Working with collaborators from Ruhr-Universität Bochum and Università di Cagliari, we have devised a formula that allows us to compute the relative probabilities of the current login attempt being legitimate or an attack, given all the data associated with this login. In addition to the indicators noted above, we include the member’s login history and the probability of abuse seen from that IP or useragent (as determined by a separate internal model). Mathematically, we are trying to determine whether the following expression is true.

  • Password Image 1

In this formula, u is the member and X is the vector containing all of the data collected from the login attempt. The numerator denotes the probability of the current login attempt being an attack for member u and dataset X, while the denominator denotes the probability of the current login being legitimate.

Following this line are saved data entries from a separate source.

-- ==== Sys2Proof/Certificates/Slice0/Obligations.lean ====
section
/-! DEFINITION. The statements for the provers, with the small tables they are written in. -/

open Sys2Proof Sys2Proof.Machine

/-! ## Scalar arithmetic (R77 to R83) -/

namespace Sys2Proof.Claims

/-- The physical lane groups of a core that work, and W, their number (R108). -/
def workingGroups (c : Core) : List Nat := (List.range 4).filter (fun i => c.groups.getLsbD i)

def laneGroups (c : Core) : Nat := (workingGroups c).length

/-- An instruction with a destination and two sources, and what it computes from s[sa], s[sb] and the old s[sd]. -/
abbrev Alu3 := (SReg → SReg → SReg → Instr) × (DWord → DWord → DWord → DWord)

/-- The field of R80: its position and the width that is used. -/
def fieldAt (b : DWord) : Nat := b.toNat % 64
def fieldLen (b : DWord) : Nat := min (b.toNat / 256 % 128) (64 - fieldAt b)

/-- `bfe`, in numbers. -/
def extracted (a b : DWord) : Nat :=
  let x := a.toNat / 2 ^ fieldAt b % 2 ^ fieldLen b
  if 0 < fieldLen b ∧ b.toNat / 2 ^ 15 % 2 = 1 ∧ 2 ^ (fieldLen b - 1) ≤ x then x + 2 ^ 64 - 2 ^ fieldLen b else x

/-- `bfi`, in numbers: the field of `d` gives way to the low bits of `a`. -/
def inserted (a b d : DWord) : Nat :=
  d.toNat - d.toNat / 2 ^ fieldAt b % 2 ^ fieldLen b * 2 ^ fieldAt b + a.toNat % 2 ^ fieldLen b * 2 ^ fieldAt b

def one (c : Prop) [Decidable c] : DWord := if c then 1 else 0

/-- The table of R78 with R79 and R80, each result by the arithmetic of integers. -/
noncomputable def alu3 : List Alu3 :=
  [(.add, fun a b _ => BitVec.ofNat 64 (a.toNat + b.toNat)),
   (.sub, fun a b _ => BitVec.ofInt 64 (a.toInt - b.toInt)),
   (.and, fun a b _ => a &&& b),
   (.or, fun a b _ => a ||| b),
   (.xor, fun a b _ => a ^^^ b),
   (.andn, fun a b _ => a &&& ~~~b),
   (.shl, fun a b _ => BitVec.ofNat 64 (a.toNat * 2 ^ (b.toNat % 64))),
   (.shr, fun a b _ => BitVec.ofNat 64 (a.toNat / 2 ^ (b.toNat % 64))),
   (.sar, fun a b _ => BitVec.ofInt 64 (a.toInt / 2 ^ (b.toNat % 64))),
   (.rol, fun a b _ => BitVec.ofNat 64 (a.toNat * 2 ^ (b.toNat % 64) + a.toNat / 2 ^ (64 - b.toNat % 64))),
   (.min, fun a b _ => BitVec.ofInt 64 (min a.toInt b.toInt)),
   (.max, fun a b _ => BitVec.ofInt 64 (max a.toInt b.toInt)),
   (.minu, fun a b _ => BitVec.ofNat 64 (min a.toNat b.toNat)),
   (.maxu, fun a b _ => BitVec.ofNat 64 (max a.toNat b.toNat))] ++
  [(.mul, fun a b _ => BitVec.ofInt 64 (a.toInt * b.toInt)),
   (.mulh, fun a b _ => BitVec.ofInt 64 (a.toInt * b.toInt / 2 ^ 64)),
   (.mulhu, fun a b _ => BitVec.ofNat 64 (a.toNat * b.toNat / 2 ^ 64)),
   (.div, fun a b _ => if b = 0 then BitVec.ofInt 64 (-1) else BitVec.ofInt 64 (a.toInt.tdiv b.toInt)),
   (.divu, fun a b _ => if b = 0 then BitVec.ofInt 64 (-1) else BitVec.ofNat 64 (a.toNat / b.toNat)),
   (.rem, fun a b _ => if b = 0 then a else BitVec.ofInt 64 (a.toInt - b.toInt * a.toInt.tdiv b.toInt)),
   (.remu, fun a b _ => if b = 0 then a else BitVec.ofNat 64 (a.toNat - b.toNat * (a.toNat / b.toNat))),
   (.slt, fun a b _ => one (a.toInt < b.toInt)),
   (.sltu, fun a b _ => one (a.toNat < b.toNat)),
   (.seq, fun a b _ => one (a = b)),
   (.bfe, fun a b _ => BitVec.ofNat 64 (extracted a b)),
   (.bfi, fun a b d => BitVec.ofNat 64 (inserted a b d)),
   (.csel, fun a b d => if d ≠ 0 then a else b)]

/-- The instructions of R78 with one source: how many leading bits are zero, how many trailing ones, how many bits are one. -/
noncomputable def alu2 : List ((SReg → SReg → Instr) × (DWord → DWord)) :=
  [(.clz, fun a => BitVec.ofNat 64 ((List.range 64).countP (fun i => a.toNat < 2 ^ i))),
   (.ctz, fun a => BitVec.ofNat 64 ((List.range 64).countP (fun i => a.toNat % 2 ^ (i + 1) = 0))),
   (.popc, fun a => BitVec.ofNat 64 ((List.range 64).countP (fun i => a.toNat / 2 ^ i % 2 = 1)))]

/-- The table of R81: a ten-bit immediate, sign-extended. -/
noncomputable def alui : List ((SReg → SReg → BitVec 10 → Instr) × (DWord → Int → DWord)) :=
  [(.addi, fun a i => BitVec.ofInt 64 (a.toInt + i)),
   (.andi, fun a i => a &&& BitVec.ofInt 64 i),
   (.ori, fun a i => a ||| BitVec.ofInt 64 i),
   (.xori, fun a i => a ^^^ BitVec.ofInt 64 i),
   (.slti, fun a i => one (a.toInt < i))]

/-- The shifts of R81. -/
noncomputable def alush : List ((SReg → SReg → Fin 64 → Instr) × (DWord → Nat → DWord)) :=
  [(.shli, fun a n => BitVec.ofNat 64 (a.toNat * 2 ^ n)),
   (.shri, fun a n => BitVec.ofNat 64 (a.toNat / 2 ^ n)),
   (.sari, fun a n => BitVec.ofInt 64 (a.toInt / 2 ^ n))]

end Sys2Proof.Claims

open Sys2Proof.Claims

/-- R78 to R80 and `csel` of R89: every instruction completes, from every state and with every operand, s0 among them. The one change is to
s[sd] and to the run, which goes to the next word: all other registers, the flags, every special register, the other waves and every
memory are as they were, since the state is otherwise the same state. -/
def Sys2Proof.Claims.ScalarResults : Prop :=
  (∀ e ∈ alu3, ∀ (s : State) (sd sa sb : SReg),
    exec (e.1 sd sa sb) s = .next (s.setMe ((s.me.setS sd (e.2 (s.me.rs sa) (s.me.rs sb) (s.me.rs sd))).past 1))) ∧
  (∀ e ∈ alu2, ∀ (s : State) (sd sa : SReg),
    exec (e.1 sd sa) s = .next (s.setMe ((s.me.setS sd (e.2 (s.me.rs sa))).past 1)))

/-- R81 to R83: the immediates and the constants; `lit` and `lit64` move the run past their literal words. -/
def Obligations.ScalarImmediates : Prop :=
  (∀ e ∈ alui, ∀ (s : State) (sd sa : SReg) (i : BitVec 10),
    exec (e.1 sd sa i) s = .next (s.setMe ((s.me.setS sd (e.2 (s.me.rs sa) i.toInt)).past 1))) ∧
  (∀ e ∈ alush, ∀ (s : State) (sd sa : SReg) (n : Fin 64),
    exec (e.1 sd sa n) s = .next (s.setMe ((s.me.setS sd (e.2 (s.me.rs sa) n.val)).past 1))) ∧
  (∀ (s : State) (sd : SReg) (i : BitVec 19),
    exec (.sethi sd i) s = .next (s.setMe ((s.me.setS sd (BitVec.ofInt 64 (i.toInt * 2 ^ 13))).past 1))) ∧
  (∀ (s : State) (sd : SReg) (v : BitVec 32),
    exec (.lit sd v) s = .next (s.setMe ((s.me.setS sd (BitVec.ofInt 64 v.toInt)).past 2))) ∧
  (∀ (s : State) (sd : SReg) (v : BitVec 64), exec (.lit64 sd v) s = .next (s.setMe ((s.me.setS sd v).past 3)))

/-- R12 and R77: s0 reads as zero, a write to it is discarded, and a write to another register is read back there and changes no other
register. -/
def Sys2Proof.Claims.ScalarRegisterFile : Prop :=
  ∀ (w : Wave) (r q : SReg) (x : DWord),
    w.rs 0 = 0 ∧ w.setS 0 x = w ∧ (r ≠ 0 → (w.setS r x).rs r = x) ∧ (q ≠ r → (w.setS r x).rs q = w.rs q)

/-- R12, R77 to R80 and R89: what every scalar instruction of R78 answers, and the register file it answers to. -/
def Obligations.ScalarArithmetic : Prop := ScalarResults ∧ ScalarRegisterFile

/-! ## Control transfer (R87 to R89) -/

namespace Sys2Proof.Claims

/-- The comparisons of R87. -/
noncomputable def branches : List ((SReg → SReg → BitVec 10 → Instr) × (DWord → DWord → Prop)) :=
  [(.beq, fun a b => a = b),
   (.bne, fun a b => a ≠ b),
   (.blt, fun a b => a.toInt < b.toInt),
   (.bge, fun a b => b.toInt ≤ a.toInt),
   (.bltu, fun a b => a.toNat < b.toNat),
   (.bgeu, fun a b => b.toNat ≤ a.toNat)]

/-- P + 12 × off, P being the start of the packet that holds the running word. -/
def packetTarget (w : Wave) (off : Int) : DWord :=
  BitVec.ofInt 64 ((w.run.pc.toNat - w.run.pc.toNat % 12 : Nat) + 12 * off)

end Sys2Proof.Claims

/-- R87 and R88: a branch whose comparison holds takes the run to P + 12 × SignExt(off, 10); one whose comparison fails goes on at the next
word. `jmp` always goes, and `call` first writes the address of the word after it. A branch writes no register. -/
def Sys2Proof.Claims.Branches : Prop :=
  (∀ e ∈ branches, ∀ (s : State) (sa sb : SReg) (off : BitVec 10),
    (e.2 (s.me.rs sa) (s.me.rs sb) →
      exec (e.1 sa sb off) s = .next (s.setMe (s.me.to (packetTarget s.me off.toInt)))) ∧
    (¬ e.2 (s.me.rs sa) (s.me.rs sb) → exec (e.1 sa sb off) s = .next (s.setMe (s.me.past 1)))) ∧
  (∀ (s : State) (off : BitVec 19), exec (.jmp off) s = .next (s.setMe (s.me.to (packetTarget s.me off.toInt)))) ∧
  (∀ (s : State) (sl : SReg) (off : BitVec 19),
    exec (.call sl off) s = .next (s.setMe ((s.me.setS sl (s.me.run.pc + 4)).to (packetTarget s.me off.toInt))))

/-- R89: `jr` and `callr` go to t = s[sa] when it is a word address; t is read before the link is written. Otherwise they raise MISALIGNED
at their own word with t in %tinfo. -/
def Sys2Proof.Claims.IndirectTransfers : Prop :=
  ∀ (s : State) (sd sa : SReg),
    ((s.me.rs sa).toNat % 4 = 0 →
      exec (.jr sa) s = .next (s.setMe (s.me.to (s.me.rs sa))) ∧
      exec (.callr sd sa) s = .next (s.setMe ((s.me.setS sd (s.me.run.pc + 4)).to (s.me.rs sa)))) ∧
    ((s.me.rs sa).toNat % 4 ≠ 0 →
      exec (.jr sa) s = .next (s.trapAt s.cur 0x04 (s.me.rs sa) s.me.run.pc) ∧
      exec (.callr sd sa) s = .next (s.trapAt s.cur 0x04 (s.me.rs sa) s.me.run.pc))

/-- R87 to R89: branches, jumps and calls, direct and indirect. -/
def Obligations.ControlTransfers : Prop := Branches ∧ IndirectTransfers

/-! ## Scalar F32 (R97) -/

namespace Sys2Proof.Claims

/-- s[sd] ← the word, zero-extended, and the flags are ORed into %flags. -/
def putWord (s : State) (sd : SReg) (r : Fp) : Out :=
  .next (s.setMe (((s.me.addFlags r.2).setS sd (r.1.zeroExtend 64)).past 1))

def putBit (s : State) (sd : SReg) (r : Bool × FpFlags) : Out :=
  .next (s.setMe (((s.me.addFlags r.2).setS sd (one (r.1 = true))).past 1))

/-- The two-operand instructions of R97, with the operation of the format chapter each applies. -/
noncomputable def fp2 : List ((SReg → SReg → SReg → Instr) × (Word → Word → Fp)) :=
  [(.fadd, f32Add), (.fsub, f32Sub), (.fmul, f32Mul), (.fdiv, f32Div), (.fmin, f32Min), (.fmax, f32Max)]

noncomputable def fpc : List ((SReg → SReg → SReg → Instr) × (Word → Word → Bool × FpFlags)) :=
  [(.flt, f32Lt), (.feq, f32Eq), (.fle, f32Le)]

/-- The special cases of F32 that R61, R70 and R97 name. -/
def IsNan (x : Word) : Prop := x.toNat / 2 ^ 23 % 256 = 255 ∧ x.toNat % 2 ^ 23 ≠ 0

end Sys2Proof.Claims

/-- R97: every scalar F32 instruction completes on every pair of words, reading bits 31 to 0 of its sources only, and writes s[sd] and the
flags. -/
def Sys2Proof.Claims.ScalarFloatResults : Prop :=
  (∀ e ∈ fp2, ∀ (s : State) (sd sa sb : SReg),
    exec (e.1 sd sa sb) s = putWord s sd (e.2 ((s.me.rs sa).truncate 32) ((s.me.rs sb).truncate 32))) ∧
  (∀ e ∈ fpc, ∀ (s : State) (sd sa sb : SReg),
    exec (e.1 sd sa sb) s = putBit s sd (e.2 ((s.me.rs sa).truncate 32) ((s.me.rs sb).truncate 32))) ∧
  (∀ (s : State) (sd sa : SReg), exec (.fsqrt sd sa) s = putWord s sd (f32Sqrt ((s.me.rs sa).truncate 32))) ∧
  (∀ (s : State) (sd sa : SReg),
    exec (.fcvtF32Si sd sa) s = putWord s sd (f32OfInt ((s.me.rs sa).truncate 32 : Word).toInt)) ∧
  (∀ (s : State) (sd sa : SReg),
    exec (.fcvtSiF32 sd sa) s =
      let r := convertSi (s.me.control slotSi) (readF32 ((s.me.rs sa).truncate 32))
      .next (s.setMe (((s.me.addFlags r.2).setS sd (r.1.signExtend 64)).past 1)))

/-- R97: a NaN operand makes `flt`, `feq` and `fle` false, and the first and the last set INV; `fmin` and `fmax` set no flag at all; dividing a
finite nonzero value by zero gives a signed infinity and DBZ, and 0 ÷ 0 the default NaN and INV. -/
def Sys2Proof.Claims.FloatSpecialCases : Prop :=
  (∀ a b : Word, IsNan a ∨ IsNan b → f32Lt a b = (false, 1) ∧ f32Eq a b = (false, 0) ∧ f32Le a b = (false, 1)) ∧
  (∀ a b : Word, (f32Min a b).2 = 0 ∧ (f32Max a b).2 = 0) ∧
  (∀ a b : Word, b.toNat % 2 ^ 31 = 0 → a.toNat / 2 ^ 23 % 256 ≠ 255 →
    (a.toNat % 2 ^ 31 = 0 → f32Div a b = (0x7FC00000, 1)) ∧
    (a.toNat % 2 ^ 31 ≠ 0 → f32Div a b = (if a.getLsbD 31 = b.getLsbD 31 then 0x7F800000 else 0xFF800000, 2))) ∧
  (∀ a : Word, a.getLsbD 31 = true → a.toNat % 2 ^ 31 ≠ 0 → a.toNat % 2 ^ 31 ≤ 0x7F800000 → f32Sqrt a = (0x7FC00000, 1)) ∧
  f32Sqrt 0x80000000 = (0x80000000, 0)

/-- R97: scalar F32, every instruction on every pair of words, and its special cases. -/
def Obligations.ScalarFloat : Prop := ScalarFloatResults ∧ FloatSpecialCases

namespace Sys2Proof.Claims

/-- A finite F32 word, subnormals and zeros among them (R58, R60). -/
def IsFinite (x : Word) : Prop := x.toNat / 2 ^ 23 % 256 ≠ 255

/-- The sign bit. -/
def signOf (x : Word) : Bool := x.getLsbD 31

/-- The value of a finite F32 word (R58). -/
noncomputable def value (x : Word) : ℝ :=
  let e := x.toNat / 2 ^ 23 % 256
  let m : ℝ := if e = 0 then (x.toNat % 2 ^ 23 : ℕ) else (2 ^ 23 + x.toNat % 2 ^ 23 : ℕ)
  (if signOf x then -1 else 1) * m * 2 ^ ((max e 1 : ℕ) : ℤ) / 2 ^ (150 : ℕ)

/-- `r` is a finite word nearest to the real number `x`; of two words equally near it is the one with an even fraction. -/
def Nearest (x : ℝ) (r : Word) : Prop :=
  IsFinite r ∧ ∀ q, IsFinite q → |value r - x| < |value q - x| ∨ (|value r - x| = |value q - x| ∧ (value q = value r ∨ r.toNat % 2 = 0))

One of the major hurdles with computing the above probability as stated is that login data per member is sparse. Specifically, most members have never been attacked; if we take this data at face value, then the above equation will always predict that a member account that has not been attacked before will never be attacked. In reality we see previously untargeted accounts being attacked all the time. To deal with this challenge, we transform this equation to include factors with statistically significant data. By applying Bayes’ theorem and making a few other assumptions, the equation can be converted to the following, more tractable form:

  • Password Image 2

All of the features on the right hand side except for Pr[X|u] can be computed with good confidence. The term Pr[X|u], i.e., the probability of the member coming from this particular feature (say IP address as an example) needs to be handled separately because member data is sparse. For example a member might login from an IP address we have never seen before in the member or global history, causing this term to evaluate to zero. In order to get around this, we exploit a well-known technique called smoothing. To account for unseen events, smoothing reduces the estimated probability of known events to reserve some probability for unseen events. In our case we utilize the fact that IP addresses display a neat hierarchical structure: each IP can be associated with an organization, which in turn lies in an ASN, which lies in a country. To estimate Pr[X|u], we aggregate probability estimates computed at different levels of observation (Org, ASN or country) using two different smoothing techniques (“interpolation” and “back-off”). Smoothing in this fashion lets our model predict higher probability of attack if the login is coming from an unseen IP that belongs to an unseen country, as compared to an unseen IP from a seen ISP. Similarly for useragent, the model will mark a login from a previously unseen OS as more suspicious as compared to login from a different version of a seen OS.

We tested multiple variations of our model on previous attacks seen by LinkedIn, along with simulated attacks. Our model thwarts 70% more attacker logins than a model that would do a straightforward history match of current login country with countries in the member’s past login history.

A detailed description of our login scoring model can be found in our technical paper that will appear at NDSS ‘16, and an overview of the work will be presented next week at Enigma 2016. This work was done in collaboration with David Freeman, Battista Biggio, Markus Duermuth, Giorgio Giacinto. While our model has performed well in experiments and we are implementing it now, no model is perfect and there are always cases where an attacker can sneak in. Having better models in place increases the cost to attackers of infiltrating legitimate accounts on the site, thereby making it far less profitable for them. We are always researching features and techniques to make our models more robust in order to protect members.

 

Footnotes

(1): Note that while we have automated systems crunching all the data in the background, we don't have people actively monitoring individual accounts and watching where a given member logs in; that kind of info is subject to very tight access controls within the company.

(2): Aggregated information about geolocation, browser and OS are used as signals in our models to protect our members from being touched by malicious elements in the network.